Oposing the modern and post-modern grid.

The postmodernist grid no longer acted as the invisible logic “behind” the composition, but was often visually exposed and used as a subordinate decorative element. The grid was sometimes tilted and made to express antirationality and randomness. It was often coupled with other seemingly accidental marks or manually applied gestural (signature) elements, in stark contrast to the impersonal and overly rational compositions of Swiss modernism. Usually the grid was established and then violated (ignored) or fractured along with the surface plane it defined. Both grid and composition departed radically from modernism’s functionalist ethic, sometimes to the point of sacrificing the clarity, legibility, and readability of the typographic message itself by disrupting the alignment of type or by in some way obscuring the individual words and letters. Like other manifestations of postmodern culture, the grid expresses the general theme, in opposition to modernism, of antirationality and even irrationality. The most common variations on this theme (many of which, when expressed visually as in architecture or graphic design, utilize a common iconography) include the celebration of irrational or violent phenomena, often depicted as occurring behind the veil of surface appearance, or the representation of surfaces or facades as blatantly false, sometimes with the suggestion of some unknown quantity or realm concealed behind them.

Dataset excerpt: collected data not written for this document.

-- ==== Sys2Proof/Syntax.lean ====
section
/-! DEFINITION. The commands the block takes: one constructor per row of spec/opcode_table.json, with the operands the
spec gives the operation or event (units, values, and what the outside world supplies: sampled values, times of
arrival, bytes). -/
namespace Sys2Proof

/-- The host's answer to the oldest matching Translation Request (R290, R303). -/
inductive XltAnswer
  /-- a translation: virtual base, log2 of the size, physical base, read and write permission -/
  | present (va : Nat) (size : Nat) (pa : Nat) (r : Bool) (w : Bool)
  /-- Unsupported Request or Completer Abort -/
  | failed
deriving DecidableEq, Repr

/-- The host's answer to a page request group (R306). -/
inductive PrgResponse | success | invalid | failure
deriving DecidableEq, Repr

/-- The ECC judgement of a read (R328, R329). -/
inductive EccResult | good | corrected | uncorrectable
deriving DecidableEq, Repr

/-- What a calibration item measured on a unit (R370): item bit, figure, eye width, and the words of the new trims. -/
structure CalResult where
  item : Nat
  fig : Nat
  eye : Nat
  trims : List Nat
deriving DecidableEq, Repr

/-- The ball of the trigger line moves from voltage v0 to v1 (nV), crossing at τ (R164). -/
structure LineMove where
  tau : Nat
  v0 : Int
  v1 : Int
deriving DecidableEq, Repr

/-- A comparator's outputs change at τ from (hi0, lo0) to (hi1, lo1) (R42, R163). -/
structure OutputMove where
  tau : Nat
  hi0 : Trit
  lo0 : Trit
  hi1 : Trit
  lo1 : Trit
deriving DecidableEq, Repr

/-- A read of the refill engine (R103): the bytes that may come, and whether the host answers it, where it reads host memory. -/
structure RefillRead where
  count : Nat
  ok : Bool
deriving DecidableEq, Repr

/-- A frame of the Fjarvor ring (R348): 64 bytes. -/
abbrev Frame := List Nat

/-- The PEC byte of a sideband write (R443). -/
inductive Pec | absent | good | bad
deriving DecidableEq, Repr
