-- ==== Sys2Proof/Machine/Channel.lean ====
section
/-! DEFINITION. Pin channels (R32 to R62): safe state, comparator, level banks, PMU, contact check, and the jobs
PARAMETRIC and CONTACT_CHECK (R285). -/
namespace Sys2Proof.Machine

/-! ### Slice basics -/

/-- `TIL_SEQ_STAT.STATE` of a tile (R90): 0 IDLE, 1 LOADED, 2 ARMED, 3 RUN, 4 HOLD. -/
def seqState (s : State) (t : Nat) : Nat := rd s (tileB t) R.TIL_SEQ_STAT_STATE

/-- For the rules of Pin Channels a tile is in RUN while STATE is RUN or HOLD (R90). -/
def tileInRun (s : State) (t : Nat) : Bool := seqState s t == 3 || seqState s t == 4

/-- The tile is in RUN: its frets, TDC control and fail unit run (R77, R154, R481). -/
def tileRuns (s : State) (t : Nat) : Bool := seqState s t == 3

/-- ARMED, RUN or HOLD. -/
def tileLive (s : State) (t : Nat) : Bool := seqState s t == 2 || tileInRun s t

/-- The slice block runs for R10 (R32). -/
def sliceRuns (s : State) (t p : Nat) : Bool :=
  (flag s (sliceB t p) R.CHN_CTL_EN && tileInRun s t) || flag s (sliceB t p) R.CHN_PMU_STAT_BUSY

/-- Cause bits of the safe state (R58). -/
def scFields : List Field :=
  [R.CHN_STAT_SC_RST, R.CHN_STAT_SC_CARD, R.CHN_STAT_SC_DEV, R.CHN_STAT_SC_CRIT, R.CHN_STAT_SC_DEP, R.CHN_STAT_SC_OVC,
   R.CHN_STAT_SC_SW]

/-- Some cause bit is set. -/
def anyCause (s : State) (t p : Nat) : Bool := scFields.any fun f => flag s (sliceB t p) f

/-- The slice is in the safe state. -/
def isSafe (s : State) (t p : Nat) : Bool := flag s (sliceB t p) R.CHN_STAT_SAFE

/-- The slice's ball is not the slice's to drive: the safe state, or the pin die's analog lock-out (R435). -/
def ballHeld (s : State) (t p : Nat) : Bool := isSafe s t p || s.lockout.contains (sectorOf t)

/-- A tapped ball is in the safe state. -/
def tapSafe (s : State) (q : Nat) : Bool :=
  (List.range 4).any fun l =>
    let c := 192 * q + rdi s (secB q) R.SEC_TAP_CHAN l
    rdi s (secB q) R.SEC_TAP_EN l == 1 && ballHeld s (c / 16) (sliceOf s (c / 16) (c % 16))

/-- Note that a tapped ball of the sector is in the safe state up to now (R174). -/
def tapNote (s : State) (q : Nat) : State := if tapSafe s q then updDig s q fun d => { d with safeTo := some s.now } else s

/-- Change a slice's unregistered state. -/
def updSlice (s : State) (t p : Nat) (f : Slice → Slice) : State := putSlice s t p (f (getSlice s t p))

/-- When the slice is not in a pattern, the end of a PMU operation is its boundary (R12, R32). -/
def sliceBoundary (s : State) (t p : Nat) : State :=
  if flag s (sliceB t p) R.CHN_CTL_EN && tileInRun s t then s
  else applyShadow s (sliceB t p) (sliceB t p + 0x400)

/-! ### TDC windows: their end (R79 to R81, R85 to R87) -/

/-- Change a tile's unregistered state. -/
def updTile (s : State) (t : Nat) (f : Tile → Tile) : State := putTile s t (f (getTile s t))

/-- Key of a core of a position. -/
def tdcKey (k core : Nat) : Nat := k * 2 + core

/-- R79: the window's vector is not measured: the core's last window closed after this one opens, or opened less than
2.5 ns before. -/
def tdcBusy (x : Tile) (key : Nat) (w : TdcWin) : Bool :=
  match mapGet? x.tdcLast key with
  | none => false
  | some (o, c) => decide (w.openAt < c) || decide (w.openAt < o + 1280)

/-- R85: the judgement of a window. -/
def tdcLimFail (w : TdcWin) (busy : Bool) : Bool :=
  match w.limits, w.stops with
  | none, _ => false
  | some _, [] => true
  | some (lo, hi), r :: _ => busy || decide (r < lo) || decide (hi < r)

/-- R87: the 16-byte record. -/
def tdcRecord (t k core : Nat) (w : TdcWin) (busy lim : Bool) : List Nat :=
  let stop := fun i => w.stops.getD i 0xFFFF % 2 ^ 16
  leBytes 8 (w.vec % 2 ^ 40 + (t * 16 + k) * 2 ^ 40 + w.fret * 2 ^ 50 + w.stops.length * 2 ^ 54 + core * 2 ^ 57 +
    b2n busy * 2 ^ 58 + b2n w.lost * 2 ^ 59 + b2n w.xseen * 2 ^ 60 + b2n lim * 2 ^ 61) ++
  leBytes 8 (stop 0 + stop 1 * 2 ^ 16 + stop 2 * 2 ^ 32 + stop 3 * 2 ^ 48)

/-- R86: a record enters the tile's queue of 1,024, or is dropped. -/
def tdcQueue (s : State) (t : Nat) (r : List Nat) : State :=
  let x := getTile s t
  if x.tdcQ.length < 1024 then putTile s t { x with tdcQ := x.tdcQ ++ [r] }
  else signal (setF (incF s (tileB t) R.TIL_TDC_DROP_DROP) (tileB t) R.TIL_TDC_STAT_OVF) 0x0A t 0

/-- A window closes (R80, R81, R85, R86). -/
def tdcClose (s : State) (t k core : Nat) : State :=
  let b := tileB t
  let x := getTile s t
  let key := tdcKey k core
  match mapGet x.tdcWin key [] with
  | [] => s
  | w :: rest =>
    let busy := tdcBusy x key w
    let lim := tdcLimFail w busy
    let aw := x.await.map fun a => if a.vec == w.vec then
      { a with measuring := a.measuring.filter (· != k), forced := if lim && a.judge.any (·.1 == k) then a.forced ++ [k] else a.forced } else a
    let x1 := { x with tdcWin := mapPut x.tdcWin key rest, await := aw,
                       tdcLast := if busy then x.tdcLast else mapPut x.tdcLast key (w.openAt, w.closeAt) }
    let s1 := putTile s t x1
    let s2 := if busy then setF (incF s1 b R.TIL_TDC_BUSYCNT_BUSYCNT) b R.TIL_TDC_STAT_BUSY_SEEN else s1
    let s3 := if w.lost then setF s2 b R.TIL_TDC_STAT_LOST_SEEN else s2
    let want := match rd s b R.TIL_TDC_CTL_REC with
      | 1 => true
      | 2 => lim || busy || w.lost || w.xseen
      | _ => false
    if want then tdcQueue s3 t (tdcRecord t k core w busy lim) else s3

/-- Close every window of a position with the stops accepted (R81). -/
def tdcCloseAt (s : State) (t k : Nat) : State :=
  (List.range 2).foldl (fun s c => (mapGet (getTile s t).tdcWin (tdcKey k c) []).foldl (fun s _ => tdcClose s t k c) s) s

/-- Close every window of a tile with the stops accepted (R81). -/
def tdcCloseAll (s : State) (t : Nat) : State := (List.range 16).foldl (fun s k => tdcCloseAt s t k) s

/-! ### Comparator (R37 to R42) -/

/-- Code of a filtered output in `HI_STATE` and `LO_STATE`. -/
def tritCode : Trit → Nat
  | .below => 0
  | .above => 1
  | .x => 2

def codeTrit (n : Nat) : Trit := if n == 0 then .below else if n == 1 then .above else .x

/-- The comparator mode in effect: off in the safe state, continuous inside a pattern (R41, R59). In WATCH, where every slice is
safe, the sampled comparators run (R391). -/
def cmpMode (s : State) (t p : Nat) : Nat :=
  if rd s glb R.PWR_STAT_STATE == 1 && rd s (sliceB t p) R.CHN_CMP_CTL_MODE == 2 then 2
  else if isSafe s t p then 0
  else if rd s (sliceB t p) R.CHN_CMP_CTL_MODE == 2 && (getSlice s t p).inPattern then 1
  else rd s (sliceB t p) R.CHN_CMP_CTL_MODE

/-- A settled continuous comparator: its outputs may be decided (R37, R38). -/
def cmpDecides (s : State) (t p : Nat) : Bool := cmpMode s t p == 1 && flag s (sliceB t p) R.CHN_STAT_CMP_RDY

/-- R38, R72: the strobes of a tile whose last placed time has come are taken: a position that no settled comparator serves
then met an X output. -/
def strobesTake (s : State) (t : Nat) : State :=
  let x := getTile s t
  let due := fun (e : Nat × Nat × Nat) => decide (e.2.2 * 128 ≤ s.now)
  if x.await.any (fun a => a.strobes.any due) then
    putTile s t { x with await := x.await.map fun a =>
      { a with strobes := a.strobes.filter fun e => !due e
               xs := a.xs ++ ((a.strobes.filter fun e => due e && !cmpDecides s t (sliceOf s t e.1)).map (·.1)) } }
  else s

/-- The comparator powers up, restarts or goes off: outputs X, filter empty, not settled (R37, R40). -/
def cmpRestart (s : State) (t p : Nat) : State :=
  let s1 := wr (wr (clrF s (sliceB t p) R.CHN_STAT_CMP_RDY) (sliceB t p) R.CHN_CMP_EVT_HI_STATE 2)
    (sliceB t p) R.CHN_CMP_EVT_LO_STATE 2
  updSlice s1 t p fun x => { x with samplesHi := [], samplesLo := [], ticks := 0 }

In contrast to the modernist tendency to openly reveal structure and purpose via functional form, these surface planes are perforated or fractured to suggest that they are thresholds at the border of a mysterious, often nonmaterial dimension.


With few apparent alterations to the basic form itself, the grid has shifted in its meaning from a threshold between physical and superphysical worlds, to a representation of the surface of the physical world and the rational cognition which beholds it, to a threshold to the submaterial world and irrationality. In each period, the grid has thus expressed a leading conception of man and world prevalent at that time.